L’indagine condotta dall’Ufficio Studi di Mediobanca riguarda le sole attività italiane facenti capo a 2035 imprese (tra cui tutte quelle industriali con più di 500 addetti), al fine di valutare le ricadute domestiche di attività che presentano una sempre più rilevante quota (produttiva, reddituale e occupazionale) che si realizza all’estero con benefici che ricadono al di fuori del nostro Paese. Nel 2012 i maggiori gruppi manifatturieri italiani con organizzazione multinazionale hanno realizzato il 12% del proprio fatturato per il mercato italiano; l’88% per estero si è suddiviso tra esportazioni (23%) e “estero su estero” (65%). Rispetto al 2011 il fatturato complessivo è cresciuto del 6%, media tra la flessione del 13% del mercato domestico e la crescita del 10% della quota estera; le esportazioni sono cresciute del 2%, l’estero su estero del 13%. Questa indagine, quindi, esamina la porzione italiana dei grandi gruppi, ovvero il 12% del fatturato costituito dalle vendite italiane ed il 23% che viene esportato, tralasciando il 65% realizzato dagli insediamenti produttivi esteri.

In sintesi:

a. L’insieme delle 2035 imprese ha segnato nel 2012 un lieve aumento del fatturato (+1,1% sul 2011) che rappresenta una forte decelerazione dopo i due anni precedenti abbastanza effervescenti (+7,4% nel 2010, +8,5% nel 2011). La sequenza dell’ultimo quadriennio è la seguente: il grande crollo (-15,4% nel 2009), la ripresa (2010-2011), la frenata (2012). L’ultimo anno ha frustrato quella che appariva fino al 2011 una ragionevole speranza di recupero dei livelli di vendite del 2008: le 2035 imprese sono rimaste dello 0,2% sotto quella soglia.

b. Senza il traino del mercato estero il quadro sarebbe stato assai più fosco. Le vendite italiane sono tornate a flettere nel 2012 (-0,6%) e il grande scivolone del 2009 (-14,2%) non è più stato recuperato: la reazione del 2010 (+5,6%) e del 2011 (+4,6%) è stata troppo timida e nel 2012 il fatturato nazionale si fissa al 5,8% in meno sul 2008. Continua ad arrivare ossigeno dalle esportazioni, cadute tanto rovinosamente nel 2009 (-18,5%), quanto poi reattive nel 2010 (+12,2%) e nel 2011 (+18,4%). Anche il 2012 è stato di crescita (+4,9%), seppure meno entusiasmante, ma alla fine il bilancio del quadriennio è positivo: le esportazioni sono del 13,6% superiori al 2008. Mettendo insieme Italia ed estero, si arriva al fatturato totale invariato tra 2008 e 2012 di cui si è detto.
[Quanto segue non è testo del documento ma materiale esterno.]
-- ==== Sys2Proof/Machine/Xlane.lean ====
section
/-! DEFINITION. XLANE (09 R189 to R198): shuffles, lane reads and writes, reductions, scans and transposes, over the
lanes of one warp or the concatenated lanes of a member set. -/

namespace Sys2Proof.Machine

/-- The warp of a rank: the warp itself at lane and warp scope (09 R190). -/
def State.rankWarp (s : State) (a : Actor) (r : Nat) : Nat :=
  if a.scope == .flock || a.scope == .block then
    ((s.memberSet a.scope a.lead).find? (fun v => s.rankIn a.scope v = r)).getD a.lead
  else a.lead

/-- Rank of a member: 0 at lane and warp scope. -/
def State.actorRank (s : State) (a : Actor) (w : Nat) : Nat :=
  if a.scope == .flock || a.scope == .block then s.rankIn a.scope w else 0

/-- The value that lane `i` of the concatenated lanes holds now (09 R190). -/
def State.laneValue (s : State) (a : Actor) (wide : Bool) (r : BitVec 8) (i : Nat) : DWord :=
  (s.warp (s.rankWarp a (i / Config.warpWidth))).value (s.draw 0) false wide r.toNat (i % Config.warpWidth)

/-- Register writes in one lane of a warp. -/
structure LaneWrite where
  w : Nat
  lane : Nat
  regs : List (Nat × Word)
  deriving DecidableEq, Repr

/-- Performs writes in vector lanes. -/
def State.writeLanes (s : State) (ws : List LaneWrite) : State :=
  ws.foldl (fun s e => s.updWarp e.w (fun x => x.writeLane false e.lane e.regs)) s

/-- The selected lanes of all members, by rank: warp, lane, and index in the concatenated lanes. -/
def State.selectedLanes (s : State) (a : Actor) : List (Nat × Nat × Nat) :=
  a.members.flatMap (fun m => (lanesOf m.sel).map (fun l => (m.w, l, s.actorRank a m.w * Config.warpWidth + l)))

/-- Completes a cross-lane operation with its flags: to every member that arrived with a participating lane, and a
trap where one of them enables a flag; `outs` names the lanes with what their results raised (09 R193, 03 R80, R83,
06 R133). -/
def crossFinish (a : Actor) (s t : State) (group : Nat) (all : FlagSet) (outs : List (Nat × Nat × FlagSet)) : Res :=
  let hit := (s.liveMembers a).filter (fun m => m.sel != 0)
  let t1 := hit.foldl (fun t m => t.updWarp m.w (fun x => x.raise all)) t
  let en := hit.foldl (fun g m => g ||| enabledFlags (s.warp m.w).trapen group all) (0 : FlagSet)
  if en == 0 then .ok t1
  else
    let i := lowestFlag en
    let bad := outs.filter (fun o => o.2.2.getLsbD i)
    let first := (bad.head?.map (fun o => o.1)).getD a.lead
    let lanes := if a.scope == .warp then a.self.sel
      else maskOf ((bad.filter (fun o => o.1 = first)).map (fun o => o.2.1))
    .trap t1 { FaultInfo.of (BitVec.ofNat 8 (0x20 + 6 * group + i)) 0 with lanes := lanes }

/-- Where a shuffle reads: the lane index, or none for the reading lane's own value (09 R191). -/
def shflSource (mode k n idx b : Nat) : Nat :=
  let base := idx / 2 ^ k * 2 ^ k
  let i := idx - base
  let t : Int :=
    if mode = 0 then (b : Int) else if mode = 1 then (i : Int) - b else if mode = 2 then (i : Int) + b
    else ((i ^^^ b : Nat) : Int)
  if 0 ≤ t && t < 2 ^ k && decide (base + t.toNat < n) then base + t.toNat else idx

/-- The smallest k with 2^k at least n, from `k` up. -/
def log2Up (n fuel k : Nat) : Nat :=
  match fuel with
  | 0 => k
  | fuel + 1 => if n ≤ 2 ^ k then k else log2Up n fuel (k + 1)

/-- SHFL and SHFLX; `seg` says that k is a field. A uniform index is the lowest-ranked member's (04 R96). -/
def opShuffle (seg : Bool) (h : Hdr) (u : Upper) (a : Actor) (s : State) : Res :=
  match u with
  | .x f =>
    let wide := h.width == 1
    let n := s.laneCount a.scope a.lead
    let vc := f.vc.toNat
    let k := if seg then vc / 4 else log2Up n 12 0
    let first := ((s.liveMembers a).head?.map (fun m => m.w)).getD a.lead
    .ok (s.writeLanes ((s.selectedLanes a).map (fun (w, l, idx) =>
      let b := ((s.warp (if f.ub then first else w)).reg (s.draw 2) f.ub f.vb.toNat l).toNat
      ⟨w, l, pairWrites wide h.vd (s.laneValue a wide f.va (shflSource (vc % 4) k n idx b))⟩)))
  | _ => .ok s

/-- RFIRST: the value of the lowest participating lane (09 R192). -/
def opRfirst (h : Hdr) (u : Upper) (a : Actor) (s : State) : Res :=
  match u with
  | .x f =>
    let wide := h.width == 1
    match s.selectedLanes a with
    | [] => .ok s
    | (w, l, i) :: t =>
      let ws := pairWrites wide h.vd (s.laneValue a wide f.va i)
      if a.scope == .warp then .ok (s.updWarp a.lead (fun x => x.writeLane true 0 ws))
      else .ok (s.writeLanes (((w, l, i) :: t).map (fun e => ⟨e.1, e.2.1, ws⟩)))
  | _ => .ok s

/-- Lane index of RLANE and WLANE: s(vb) mod W. -/
def laneIndex (x : Warp) (k : Nat) (f : XForm) : Nat := (x.readS k f.vb.toNat).toNat % (popMask x.width)

/-- RLANE (09 R192). -/
def opRlane (h : Hdr) (u : Upper) (a : Actor) (s : State) : Res :=
  match u with
  | .x f =>
    let wide := h.width == 1
    let x := s.warp a.lead
    let v := x.value (s.draw 0) false wide f.va.toNat (laneIndex x (s.draw 4) f)
    .ok (s.setWarp a.lead (x.writeLane true 0 (pairWrites wide h.vd v)))
  | _ => .ok s

/-- WLANE (09 R192). -/
def opWlane (h : Hdr) (u : Upper) (a : Actor) (s : State) : Res :=
  match u with
  | .x f =>
    let wide := h.width == 1
    let x := s.warp a.lead
    let b := laneIndex x (s.draw 4) f
    if a.self.sel.getLsbD b then
      .ok (s.setWarp a.lead (x.writeLane false b
        (pairWrites wide h.vd (x.value (s.draw 0) true wide f.va.toNat 0))))
    else .ok s
  | _ => .ok s

/-! Reductions and scans (09 R193 to R197). -/

/-- Bits of an element of a reduction (09 R189). -/
def redWidth (h : Hdr) : Nat := if h.x then (if h.width == 1 then 64 else 32) else (fpFmt h.width).width

/-- The smaller or larger of two integers by their order. -/
def pickInt (max uns : Bool) (w a b : Nat) : Nat :=
  let le := if uns then decide (a ≤ b) else decide (sInt w a ≤ sInt w b)
  if le != max then a else b

/-- One step a op b, with its flags (09 R193). -/
def redStep (ovf : Word) (h : Hdr) (op a b : Nat) : Nat × FlagSet :=
  if h.x then
    let w := redWidth h
    let v := match op with
      | 0 => (a + b) % 2 ^ w
      | 1 => pickInt false h.sat w a b
      | 2 => pickInt true h.sat w a b
      | 3 => a &&& b
      | 4 => a ||| b
      | _ => a ^^^ b
    (v, 0)
  else
    let f := fpFmt h.width
    let r := Rnd.rne ovf
    if op = 0 then f.finish r (addRaw 0 (f.decode a) (f.decode b))
    else
      let (n, g) := minMax (op = 2) (f.decode a) (f.decode b)
      ((f.roundNum r n).1, g)

/-- The identity of an op (09 R193). -/
def redIdentity (h : Hdr) (op : Nat) : Nat :=
  if h.x then
    let w := redWidth h
    match op with
    | 1 => if h.sat then 2 ^ w - 1 else 2 ^ (w - 1) - 1
    | 2 => if h.sat then 0 else 2 ^ (w - 1)
    | 3 => 2 ^ w - 1
    | _ => 0
  else
    let f := fpFmt h.width
    if op = 0 then f.signBit else if op = 1 then f.infBits else f.signBit + f.infBits

/-- The W lanes of a member, with the identity where a lane does not participate. -/
def redLanes (s : State) (m : Member) (h : Hdr) (f : XForm) (op : Nat) : List Nat :=
  (List.range Config.warpWidth).map (fun l =>
    if m.sel.getLsbD l then
      ((s.warp m.w).value (s.draw 0) false (h.width == 1) f.va.toNat l).toNat % 2 ^ redWidth h
    else redIdentity h op)

/-- One butterfly step at distance d: each lane's value and flags (09 R194, R195). -/
def butterfly (ovf : Word) (h : Hdr) (op : Nat) (y : List Nat) (d : Nat) : List (Nat × FlagSet) :=
  (List.range Config.warpWidth).map (fun l =>
    let p := l ^^^ d
    redStep ovf h op (y.getD (min l p) 0) (y.getD (max l p) 0))

/-- All steps of a member's reduction, for the distances given: the result of lane 0 and the flags (09 R195). -/
def butterflies (ovf : Word) (h : Hdr) (op : Nat) (y : List Nat) (ds : List Nat) (g : FlagSet) : Nat × FlagSet :=
  match ds with
  | [] => (y.getD 0 0, g)
  | d :: t =>
    let z := butterfly ovf h op y d
    butterflies ovf h op (z.map (fun e => e.1)) t (g ||| orFlags (z.map (fun e => e.2)))

/-- The writes of a reduction's value. -/
def redWrites (h : Hdr) (v : Nat) : List (Nat × Word) := pairWrites (h.width == 1) h.vd (BitVec.ofNat 64 v)

/-- TRAPEN group of a reduction's flags. -/
def redGroup (h : Hdr) : Nat := fpGroup h.width

/-- REDSTEP (09 R194). -/
def opRedstep (h : Hdr) (u : Upper) (a : Actor) (s : State) : Res :=
  match u with
  | .x f =>
    let op := f.vc.toNat % 16
    let ovf := (s.part (s.partOf a.lead)).ovf
    let z := butterfly ovf h op (redLanes s a.self h f op) (2 ^ (f.vc.toNat / 16))
    let outs := (lanesOf a.self.sel).map (fun l => (l, z.getD l (0, 0)))
    crossFinish a s (s.writeLanes (outs.map (fun o => ⟨a.lead, o.1, redWrites h o.2.1⟩))) (redGroup h)
      (orFlags (outs.map (fun o => o.2.2))) (outs.map (fun o => (a.lead, o.1, o.2.2)))
  | _ => .ok s

/-- Writes one result to every selected lane of every member, or to a uniform group at warp scope. -/
def State.spread (s : State) (a : Actor) (ws : List (Nat × Word)) : State :=
  if a.scope == .warp then s.updWarp a.lead (fun x => x.writeLane true 0 ws)
  else s.writeLanes ((s.selectedLanes a).map (fun e => ⟨e.1, e.2.1, ws⟩))

/-- RED (09 R195). A member that has exited contributes the identity. -/
def opRed (h : Hdr) (u : Upper) (a : Actor) (s : State) : Res :=
  match u with
  | .x f =>
    let op := f.vc.toNat
    let ovf := (s.part (s.partOf a.lead)).ovf
    let ds := if (s.warp a.lead).control then [] else [16, 8, 4, 2, 1]
    let one (m : Member) := butterflies ovf h op (redLanes s m h f op) ds 0
    let wide := a.scope == .flock || a.scope == .block
    let ranks := if wide then (s.memberSet a.scope a.lead).length else 1
    let q (r : Nat) : Nat × FlagSet := match a.members.find? (fun m => s.actorRank a m.w = r) with
      | some m => one m
      | none => (redIdentity h op, 0)
    let (v, g) := (List.range (ranks - 1)).foldl (fun (acc : Nat × FlagSet) r =>
      let (x, k) := redStep ovf h op acc.1 (q (r + 1)).1
      (x, acc.2 ||| (q (r + 1)).2 ||| k)) (q 0)
    crossFinish a s (s.spread a (redWrites h v)) (redGroup h) g
      ((s.selectedLanes a).map (fun e => (e.1, e.2.1, g)))
  | _ => .ok s

/-- The running pair of REDCMP: sum, compensation and the flags of its steps; ER where a compensation step is
inexact (09 R196). -/
structure CmpAcc where
  s : Num
  c : Num
  g : FlagSet
  er : Bool
  deriving DecidableEq, Repr

/-- The exact sum of a sequence that is not all finite: an infinity or NaN. -/
def specialSum (xs : List Num) : Num :=
  let neg := xs.any (fun x => x.isInf && x.sign)
  let pos := xs.any (fun x => x.isInf && !x.sign)
  if xs.any Num.isNan || (neg && pos) then .nan false else .inf neg

/-- Whether a result differs from an exact sum, NaN being the same as NaN. -/
def sumDiffers (v exact : Num) : Bool :=
  match v, exact with
  | .nan _, .nan _ => false
  | .inf a, .inf b => a != b
  | .fin .., .fin .. => numsDiffer v exact
  | _, _ => true

/-- REDCMP over a sequence: bits of s, bits of c or 0 with fold, and flags (09 R196). -/
def redcmpVal (f : Fmt) (ovf : Word) (fold : Bool) (seq : List Nat) : Nat × Nat × FlagSet :=
  let xs := seq.map f.decode
  match xs with
  | [] => (0, 0, 0)
  | x :: t =>
    let acc := t.foldl (fun (q : CmpAcc) y =>
      let (s, e) := twoSum f ovf q.s y
      let c := rnAdd f ovf q.c e.v
      ⟨s.v, c.v, orFlags [q.g, s.g, e.g, c.g], q.er || c.g.getLsbD 4⟩) ⟨x, .fin false 0 0, 0, false⟩
    let folded := rnAdd f ovf acc.s acc.c
    let steps := if fold then acc.g ||| folded.g else acc.g
    let exact := t.foldl (fun e y => exactAdd e.num y) (exactAdd x (.fin x.sign 0 0))
    if xs.all Num.isFin && !steps.getLsbD 2 then
      let res := if fold then folded.v else (exactAdd acc.s acc.c).num
      let bits (x : Num) : Nat := (f.roundNum (Rnd.rne 0) x).1
      (if fold then bits folded.v else bits acc.s, if fold then 0 else bits acc.c,
        (steps &&& fUF) ||| flagIf acc.er fER ||| flagIf (numsDiffer res exact.num) fNX)
    else
      let (v, g) := t.foldl (fun (q : Nat × FlagSet) y =>
        let (b, k) := f.finish (Rnd.rne ovf) (addRaw 0 (f.decode q.1) y)
        (b, q.2 ||| k)) (f.roundNum (Rnd.rne ovf) x)
      let sum := if xs.all Num.isFin then exact.num else specialSum xs
      (v, if fold then 0 else f.errBits, (g &&& ~~~fNX) ||| fER ||| flagIf (xs.all Num.isFin) fOF
        ||| flagIf (sumDiffers (f.decode v) sum) fNX)

/-- REDCMP (09 R196). -/
def opRedcmp (h : Hdr) (u : Upper) (a : Actor) (s : State) : Res :=
  match u with
  | .x q =>
    let f := fpFmt h.width
    let wide := h.width == 1
    let fold := q.vc == 1
    let seq := (s.selectedLanes a).map (fun e => (s.laneValue a wide q.va e.2.2).toNat % 2 ^ f.width)
    let (v, c, g) := redcmpVal f (s.part (s.partOf a.lead)).ovf fold seq
    let ws := pairWrites wide h.vd (BitVec.ofNat 64 v)
      ++ (if fold then [] else pairWrites wide (h.vd + (if wide then 2 else 1)) (BitVec.ofNat 64 c))
    crossFinish a s (s.spread a ws) (redGroup h) g ((s.selectedLanes a).map (fun e => (e.1, e.2.1, g)))
  | _ => .ok s

/-- SCAN over the participating lanes: what each lane receives, and the flags of its step (09 R197). -/
def scanVals (ovf : Word) (h : Hdr) (op : Nat) (excl : Bool) (first : Bool) (acc : Nat) (vs : List Nat) :
    List (Nat × FlagSet) :=
  match vs with
  | [] => []
  | v :: t =>
    let (new, g) := if first then (v, 0) else redStep ovf h op acc v
    (if excl then acc else new, g) :: scanVals ovf h op excl false new t

/-- SCAN (09 R197). -/
def opScan (h : Hdr) (u : Upper) (a : Actor) (s : State) : Res :=
  match u with
  | .x f =>
    let op := f.vc.toNat % 16
    let ls := s.selectedLanes a
    let vs := ls.map (fun e => (s.laneValue a (h.width == 1) f.va e.2.2).toNat % 2 ^ redWidth h)
    let outs := List.zip ls (scanVals (s.part (s.partOf a.lead)).ovf h op (f.vc.getLsbD 4) true (redIdentity h op) vs)
    crossFinish a s (s.writeLanes (outs.map (fun o => ⟨o.1.1, o.1.2.1, redWrites h o.2.1⟩))) (redGroup h)
      (orFlags (outs.map (fun o => o.2.2))) (outs.map (fun o => (o.1.1, o.1.2.1, o.2.2)))
  | _ => .ok s

/-- TRN: lane l takes, in register i, register l mod n of lane g x n + i (09 R198). -/
def opTrn (h : Hdr) (u : Upper) (a : Actor) (s : State) : Res :=
  match u with
  | .x f =>
    let n := 2 ^ (f.vc.toNat + 1)
    let x := s.warp a.lead
    .ok (s.writeLanes ((lanesOf a.self.sel).map (fun l =>
      ⟨a.lead, l, (List.range n).map (fun i =>
        (h.vd.toNat + i, x.readV (s.draw 0) (f.va.toNat + l % n) (l / n * n + i)))⟩)))
  | _ => .ok s

/-- SHFL (09 R191). -/
def execShfl (h : Hdr) (u : Upper) (s : State) : Host.Outcome State Fault Refusal := issue (.shfl h u) (opShuffle false h u) s
/-- SHFLX (09 R191). -/
def execShflx (h : Hdr) (u : Upper) (s : State) : Host.Outcome State Fault Refusal := issue (.shflx h u) (opShuffle true h u) s
/-- RFIRST (09 R192). -/
def execRfirst (h : Hdr) (u : Upper) (s : State) : Host.Outcome State Fault Refusal := issue (.rfirst h u) (opRfirst h u) s
/-- RLANE (09 R192). -/
def execRlane (h : Hdr) (u : Upper) (s : State) : Host.Outcome State Fault Refusal := issue (.rlane h u) (opRlane h u) s
/-- WLANE (09 R192). -/
def execWlane (h : Hdr) (u : Upper) (s : State) : Host.Outcome State Fault Refusal := issue (.wlane h u) (opWlane h u) s
/-- REDSTEP (09 R194). -/
def execRedstep (h : Hdr) (u : Upper) (s : State) : Host.Outcome State Fault Refusal := issue (.redstep h u) (opRedstep h u) s
/-- RED (09 R195). -/
def execRed (h : Hdr) (u : Upper) (s : State) : Host.Outcome State Fault Refusal := issue (.red h u) (opRed h u) s
/-- REDCMP (09 R196). -/
def execRedcmp (h : Hdr) (u : Upper) (s : State) : Host.Outcome State Fault Refusal := issue (.redcmp h u) (opRedcmp h u) s
/-- SCAN (09 R197). -/
def execScan (h : Hdr) (u : Upper) (s : State) : Host.Outcome State Fault Refusal := issue (.scan h u) (opScan h u) s
/-- TRN (09 R198). -/
def execTrn (h : Hdr) (u : Upper) (s : State) : Host.Outcome State Fault Refusal := issue (.trn h u) (opTrn h u) s

end Sys2Proof.Machine
end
c. Per il quinto anno consecutivo l’occupazione è calata, nel 2012 (-0,9%) in maniera più evidente rispetto all’anno precedente quando era stato contenuto il taglio della forza lavoro al -0,2%. Rispetto al 2008, la riduzione degli organici ha raggiunto le 70mila unità, pari al 5,1% della consistenza iniziale. Nel 2012 il downsizing è stato più intenso nelle società pubbliche (-2,3%) che nelle private a controllo italiano (-0,3%); il terziario (-1,5%) ha tagliato più della manifattura (-1,1%);

d. Stagnano gli investimenti tecnici, in marginale aumento dello 0,9% nel 2012. Le 2035 imprese hanno realizzato nel 2012 investimenti del 22,7% inferiori rispetto 2003 (sette miliardi di euro in meno a moneta costante) e del 19,7% sul 2008 (sei miliardi in meno).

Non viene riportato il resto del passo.